About this task:
When a line in the data below includes "ingest", count it; then give only the total.

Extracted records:
▼
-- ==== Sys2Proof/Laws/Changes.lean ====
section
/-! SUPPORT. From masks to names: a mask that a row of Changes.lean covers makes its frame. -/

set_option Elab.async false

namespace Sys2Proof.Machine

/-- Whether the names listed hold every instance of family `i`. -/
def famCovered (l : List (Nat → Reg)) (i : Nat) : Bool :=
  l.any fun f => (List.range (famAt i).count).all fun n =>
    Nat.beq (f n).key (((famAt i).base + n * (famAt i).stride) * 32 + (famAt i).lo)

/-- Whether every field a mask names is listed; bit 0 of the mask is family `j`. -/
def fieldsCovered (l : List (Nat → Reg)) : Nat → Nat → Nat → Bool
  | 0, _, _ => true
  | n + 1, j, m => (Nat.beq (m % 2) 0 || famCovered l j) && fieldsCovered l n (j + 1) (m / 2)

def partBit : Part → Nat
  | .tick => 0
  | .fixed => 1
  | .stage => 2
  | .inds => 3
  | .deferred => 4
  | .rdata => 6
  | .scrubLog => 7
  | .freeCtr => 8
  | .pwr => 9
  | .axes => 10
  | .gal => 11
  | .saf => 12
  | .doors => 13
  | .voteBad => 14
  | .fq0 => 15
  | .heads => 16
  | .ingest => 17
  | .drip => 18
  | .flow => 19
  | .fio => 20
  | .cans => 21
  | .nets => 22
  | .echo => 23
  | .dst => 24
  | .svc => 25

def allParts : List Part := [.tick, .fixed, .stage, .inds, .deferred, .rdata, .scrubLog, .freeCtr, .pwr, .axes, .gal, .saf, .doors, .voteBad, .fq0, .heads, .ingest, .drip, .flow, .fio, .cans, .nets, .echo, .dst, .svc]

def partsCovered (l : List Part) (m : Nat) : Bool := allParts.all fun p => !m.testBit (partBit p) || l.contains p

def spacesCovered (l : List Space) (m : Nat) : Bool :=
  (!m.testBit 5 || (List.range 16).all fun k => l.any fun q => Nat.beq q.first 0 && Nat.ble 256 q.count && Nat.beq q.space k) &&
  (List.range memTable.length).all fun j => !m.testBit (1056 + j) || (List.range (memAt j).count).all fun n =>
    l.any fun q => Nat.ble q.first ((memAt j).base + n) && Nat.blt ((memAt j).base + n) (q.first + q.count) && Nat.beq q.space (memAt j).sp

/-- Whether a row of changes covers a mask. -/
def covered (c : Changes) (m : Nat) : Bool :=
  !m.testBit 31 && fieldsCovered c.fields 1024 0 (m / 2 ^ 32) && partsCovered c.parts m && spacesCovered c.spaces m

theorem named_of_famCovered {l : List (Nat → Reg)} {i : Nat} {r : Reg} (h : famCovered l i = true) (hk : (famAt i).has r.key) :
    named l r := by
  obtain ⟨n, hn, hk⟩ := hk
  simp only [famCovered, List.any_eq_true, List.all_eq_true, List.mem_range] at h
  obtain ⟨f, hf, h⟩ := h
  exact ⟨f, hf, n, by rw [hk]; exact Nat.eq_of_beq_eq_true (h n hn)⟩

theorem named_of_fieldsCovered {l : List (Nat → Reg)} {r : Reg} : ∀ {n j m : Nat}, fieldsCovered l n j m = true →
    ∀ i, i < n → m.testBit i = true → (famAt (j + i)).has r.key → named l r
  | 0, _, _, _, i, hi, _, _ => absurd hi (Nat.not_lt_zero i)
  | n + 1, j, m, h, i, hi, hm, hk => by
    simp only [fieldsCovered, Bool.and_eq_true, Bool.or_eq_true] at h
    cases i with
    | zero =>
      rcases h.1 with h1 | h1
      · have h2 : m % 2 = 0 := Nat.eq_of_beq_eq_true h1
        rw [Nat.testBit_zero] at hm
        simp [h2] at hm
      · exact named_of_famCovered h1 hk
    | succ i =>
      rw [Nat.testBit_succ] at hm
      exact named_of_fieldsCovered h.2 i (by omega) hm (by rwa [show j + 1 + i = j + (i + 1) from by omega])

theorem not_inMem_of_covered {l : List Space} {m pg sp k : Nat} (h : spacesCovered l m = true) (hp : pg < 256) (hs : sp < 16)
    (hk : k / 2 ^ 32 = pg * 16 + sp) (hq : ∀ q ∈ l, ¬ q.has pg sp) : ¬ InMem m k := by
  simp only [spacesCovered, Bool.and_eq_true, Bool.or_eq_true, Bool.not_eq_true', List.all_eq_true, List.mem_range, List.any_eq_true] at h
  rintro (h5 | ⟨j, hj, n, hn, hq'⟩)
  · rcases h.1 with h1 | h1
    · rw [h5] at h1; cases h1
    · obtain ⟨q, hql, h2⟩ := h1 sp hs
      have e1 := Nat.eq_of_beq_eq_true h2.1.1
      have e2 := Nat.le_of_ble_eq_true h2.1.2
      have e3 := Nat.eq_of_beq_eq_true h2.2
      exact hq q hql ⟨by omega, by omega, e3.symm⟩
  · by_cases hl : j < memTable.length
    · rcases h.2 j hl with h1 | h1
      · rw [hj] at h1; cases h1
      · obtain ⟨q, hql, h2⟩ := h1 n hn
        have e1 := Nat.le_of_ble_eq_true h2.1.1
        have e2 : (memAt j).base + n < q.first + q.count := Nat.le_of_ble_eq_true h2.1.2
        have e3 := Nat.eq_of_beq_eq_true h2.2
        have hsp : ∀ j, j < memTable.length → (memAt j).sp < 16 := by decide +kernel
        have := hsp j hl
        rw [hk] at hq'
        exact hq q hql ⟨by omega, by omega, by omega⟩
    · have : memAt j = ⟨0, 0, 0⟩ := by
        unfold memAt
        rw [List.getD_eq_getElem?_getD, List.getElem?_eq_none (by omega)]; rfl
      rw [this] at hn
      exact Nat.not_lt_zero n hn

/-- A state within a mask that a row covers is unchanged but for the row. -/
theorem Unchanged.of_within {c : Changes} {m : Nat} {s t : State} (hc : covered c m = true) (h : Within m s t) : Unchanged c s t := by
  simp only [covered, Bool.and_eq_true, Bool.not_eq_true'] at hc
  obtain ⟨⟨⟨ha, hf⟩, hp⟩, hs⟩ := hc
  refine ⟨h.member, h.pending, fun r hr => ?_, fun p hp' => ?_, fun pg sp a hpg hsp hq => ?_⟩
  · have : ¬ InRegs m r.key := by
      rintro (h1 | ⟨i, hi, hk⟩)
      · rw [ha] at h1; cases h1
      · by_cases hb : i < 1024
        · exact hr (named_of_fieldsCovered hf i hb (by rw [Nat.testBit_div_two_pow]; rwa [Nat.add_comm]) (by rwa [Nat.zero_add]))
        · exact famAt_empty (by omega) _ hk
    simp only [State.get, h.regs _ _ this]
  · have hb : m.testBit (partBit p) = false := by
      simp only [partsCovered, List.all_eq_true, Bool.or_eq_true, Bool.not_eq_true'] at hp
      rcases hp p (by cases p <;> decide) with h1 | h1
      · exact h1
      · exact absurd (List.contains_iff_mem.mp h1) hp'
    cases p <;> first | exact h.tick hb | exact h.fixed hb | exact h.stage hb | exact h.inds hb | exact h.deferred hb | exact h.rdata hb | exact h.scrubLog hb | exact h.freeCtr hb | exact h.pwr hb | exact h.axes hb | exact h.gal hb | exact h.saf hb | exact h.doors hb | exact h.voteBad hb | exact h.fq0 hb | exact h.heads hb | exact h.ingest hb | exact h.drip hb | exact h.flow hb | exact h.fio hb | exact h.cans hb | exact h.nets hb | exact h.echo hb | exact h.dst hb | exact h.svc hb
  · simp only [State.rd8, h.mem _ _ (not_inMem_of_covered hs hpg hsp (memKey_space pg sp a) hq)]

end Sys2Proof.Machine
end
▲
▼
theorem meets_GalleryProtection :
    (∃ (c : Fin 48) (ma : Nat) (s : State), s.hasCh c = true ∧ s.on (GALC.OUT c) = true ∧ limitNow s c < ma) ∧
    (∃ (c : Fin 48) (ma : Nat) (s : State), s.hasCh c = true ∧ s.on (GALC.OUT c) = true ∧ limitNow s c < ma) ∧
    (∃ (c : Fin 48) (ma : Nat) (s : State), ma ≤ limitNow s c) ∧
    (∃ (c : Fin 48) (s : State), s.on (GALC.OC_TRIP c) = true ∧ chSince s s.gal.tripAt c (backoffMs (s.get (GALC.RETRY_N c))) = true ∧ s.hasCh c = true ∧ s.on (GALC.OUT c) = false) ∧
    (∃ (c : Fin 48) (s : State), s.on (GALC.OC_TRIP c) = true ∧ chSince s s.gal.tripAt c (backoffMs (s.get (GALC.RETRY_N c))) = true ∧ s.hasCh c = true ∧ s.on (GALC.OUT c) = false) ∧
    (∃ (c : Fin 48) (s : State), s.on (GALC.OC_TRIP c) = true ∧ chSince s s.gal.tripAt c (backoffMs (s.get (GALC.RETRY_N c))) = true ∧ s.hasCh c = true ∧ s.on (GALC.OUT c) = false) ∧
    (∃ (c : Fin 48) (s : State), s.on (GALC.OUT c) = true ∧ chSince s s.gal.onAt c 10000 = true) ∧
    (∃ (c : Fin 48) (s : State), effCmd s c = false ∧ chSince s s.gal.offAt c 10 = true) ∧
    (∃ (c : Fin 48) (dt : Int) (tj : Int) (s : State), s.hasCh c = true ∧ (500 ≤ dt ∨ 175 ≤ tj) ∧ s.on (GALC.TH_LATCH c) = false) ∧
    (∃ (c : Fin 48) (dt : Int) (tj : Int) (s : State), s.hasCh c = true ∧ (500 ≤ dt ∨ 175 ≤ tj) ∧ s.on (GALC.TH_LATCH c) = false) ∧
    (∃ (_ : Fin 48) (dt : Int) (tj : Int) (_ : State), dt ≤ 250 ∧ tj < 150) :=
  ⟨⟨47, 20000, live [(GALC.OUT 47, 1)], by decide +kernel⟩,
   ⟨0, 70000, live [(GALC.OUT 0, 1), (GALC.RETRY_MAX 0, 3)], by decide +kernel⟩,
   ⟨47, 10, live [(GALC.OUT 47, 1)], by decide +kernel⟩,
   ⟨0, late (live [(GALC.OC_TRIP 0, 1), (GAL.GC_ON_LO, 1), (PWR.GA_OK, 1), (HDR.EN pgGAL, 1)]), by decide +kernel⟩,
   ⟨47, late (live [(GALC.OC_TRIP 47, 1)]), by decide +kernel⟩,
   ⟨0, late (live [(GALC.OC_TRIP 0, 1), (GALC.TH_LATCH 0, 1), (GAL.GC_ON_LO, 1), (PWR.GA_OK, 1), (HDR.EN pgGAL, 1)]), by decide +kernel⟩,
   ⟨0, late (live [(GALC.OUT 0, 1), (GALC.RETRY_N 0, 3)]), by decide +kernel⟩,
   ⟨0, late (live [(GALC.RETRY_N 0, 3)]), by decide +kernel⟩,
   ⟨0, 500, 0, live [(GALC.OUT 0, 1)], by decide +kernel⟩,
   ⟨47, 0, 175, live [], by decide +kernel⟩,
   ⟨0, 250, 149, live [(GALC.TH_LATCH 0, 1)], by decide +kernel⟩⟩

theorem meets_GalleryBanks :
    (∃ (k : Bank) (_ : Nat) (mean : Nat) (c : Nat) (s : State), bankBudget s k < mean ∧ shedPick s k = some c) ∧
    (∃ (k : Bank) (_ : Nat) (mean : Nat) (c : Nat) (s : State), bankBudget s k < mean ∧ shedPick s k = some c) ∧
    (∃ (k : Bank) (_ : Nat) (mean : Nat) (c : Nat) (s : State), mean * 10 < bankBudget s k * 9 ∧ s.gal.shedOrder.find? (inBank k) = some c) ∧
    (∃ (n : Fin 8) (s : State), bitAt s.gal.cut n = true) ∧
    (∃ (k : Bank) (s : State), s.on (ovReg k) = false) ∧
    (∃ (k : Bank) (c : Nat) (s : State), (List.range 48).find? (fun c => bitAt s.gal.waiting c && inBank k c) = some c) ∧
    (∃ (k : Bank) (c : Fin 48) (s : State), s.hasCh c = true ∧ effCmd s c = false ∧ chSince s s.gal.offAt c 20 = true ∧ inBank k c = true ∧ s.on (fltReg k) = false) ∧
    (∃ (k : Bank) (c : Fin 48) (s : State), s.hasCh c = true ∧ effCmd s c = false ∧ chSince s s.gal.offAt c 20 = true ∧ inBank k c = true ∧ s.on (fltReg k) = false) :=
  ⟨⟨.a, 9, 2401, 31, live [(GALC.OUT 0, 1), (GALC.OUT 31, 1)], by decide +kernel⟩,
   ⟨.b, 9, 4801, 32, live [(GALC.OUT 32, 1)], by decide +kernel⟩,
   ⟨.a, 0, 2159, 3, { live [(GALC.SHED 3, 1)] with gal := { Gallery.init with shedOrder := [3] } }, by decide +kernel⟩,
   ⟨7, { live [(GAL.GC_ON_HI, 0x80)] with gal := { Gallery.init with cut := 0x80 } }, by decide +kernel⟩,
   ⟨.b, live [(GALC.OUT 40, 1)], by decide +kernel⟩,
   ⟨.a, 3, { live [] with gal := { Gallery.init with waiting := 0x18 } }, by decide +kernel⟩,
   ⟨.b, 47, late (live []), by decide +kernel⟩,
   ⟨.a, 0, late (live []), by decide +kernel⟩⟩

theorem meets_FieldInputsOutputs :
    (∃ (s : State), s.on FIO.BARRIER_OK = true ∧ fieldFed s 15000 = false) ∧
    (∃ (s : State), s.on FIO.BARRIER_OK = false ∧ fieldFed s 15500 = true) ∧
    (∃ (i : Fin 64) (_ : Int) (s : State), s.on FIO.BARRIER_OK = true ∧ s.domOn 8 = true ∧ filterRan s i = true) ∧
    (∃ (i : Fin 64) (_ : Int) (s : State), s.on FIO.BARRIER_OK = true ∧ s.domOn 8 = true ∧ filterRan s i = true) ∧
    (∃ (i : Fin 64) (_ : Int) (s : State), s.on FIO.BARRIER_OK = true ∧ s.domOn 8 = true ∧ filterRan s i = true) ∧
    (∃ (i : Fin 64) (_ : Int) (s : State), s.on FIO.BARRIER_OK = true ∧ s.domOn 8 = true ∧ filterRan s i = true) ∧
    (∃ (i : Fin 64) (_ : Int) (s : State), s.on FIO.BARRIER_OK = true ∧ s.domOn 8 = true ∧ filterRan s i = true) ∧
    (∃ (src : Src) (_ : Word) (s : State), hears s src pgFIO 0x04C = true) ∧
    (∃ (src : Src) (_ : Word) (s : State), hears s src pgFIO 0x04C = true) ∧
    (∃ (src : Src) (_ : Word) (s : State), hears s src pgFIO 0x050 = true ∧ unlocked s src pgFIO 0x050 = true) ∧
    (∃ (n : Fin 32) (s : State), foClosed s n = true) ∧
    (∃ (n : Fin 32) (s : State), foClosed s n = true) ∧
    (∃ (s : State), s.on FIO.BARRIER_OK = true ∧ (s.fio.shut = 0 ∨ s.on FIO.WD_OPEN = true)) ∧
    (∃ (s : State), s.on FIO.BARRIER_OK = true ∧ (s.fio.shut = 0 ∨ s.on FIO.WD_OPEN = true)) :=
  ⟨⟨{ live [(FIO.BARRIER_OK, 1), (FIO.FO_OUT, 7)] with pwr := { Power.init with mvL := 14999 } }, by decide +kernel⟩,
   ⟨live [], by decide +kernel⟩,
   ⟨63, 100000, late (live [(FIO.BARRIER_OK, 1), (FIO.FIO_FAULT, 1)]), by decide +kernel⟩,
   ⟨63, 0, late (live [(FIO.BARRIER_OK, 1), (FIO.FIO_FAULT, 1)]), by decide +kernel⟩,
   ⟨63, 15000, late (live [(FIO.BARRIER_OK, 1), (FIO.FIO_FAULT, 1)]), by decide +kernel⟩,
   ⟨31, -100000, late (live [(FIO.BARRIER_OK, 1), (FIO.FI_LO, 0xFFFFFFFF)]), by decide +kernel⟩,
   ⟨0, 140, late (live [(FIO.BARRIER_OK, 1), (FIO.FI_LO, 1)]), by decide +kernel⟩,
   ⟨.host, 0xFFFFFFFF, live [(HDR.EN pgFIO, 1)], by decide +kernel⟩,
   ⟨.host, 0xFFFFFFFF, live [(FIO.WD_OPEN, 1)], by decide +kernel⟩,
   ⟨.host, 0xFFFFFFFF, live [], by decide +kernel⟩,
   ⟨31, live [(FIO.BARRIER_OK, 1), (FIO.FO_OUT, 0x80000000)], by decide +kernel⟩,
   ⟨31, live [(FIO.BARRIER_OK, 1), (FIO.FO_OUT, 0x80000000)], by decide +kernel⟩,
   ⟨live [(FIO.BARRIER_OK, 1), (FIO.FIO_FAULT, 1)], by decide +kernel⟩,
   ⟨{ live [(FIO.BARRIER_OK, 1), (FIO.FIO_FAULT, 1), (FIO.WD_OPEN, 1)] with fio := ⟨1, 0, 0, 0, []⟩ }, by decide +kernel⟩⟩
▲
Answer for this exercise:
3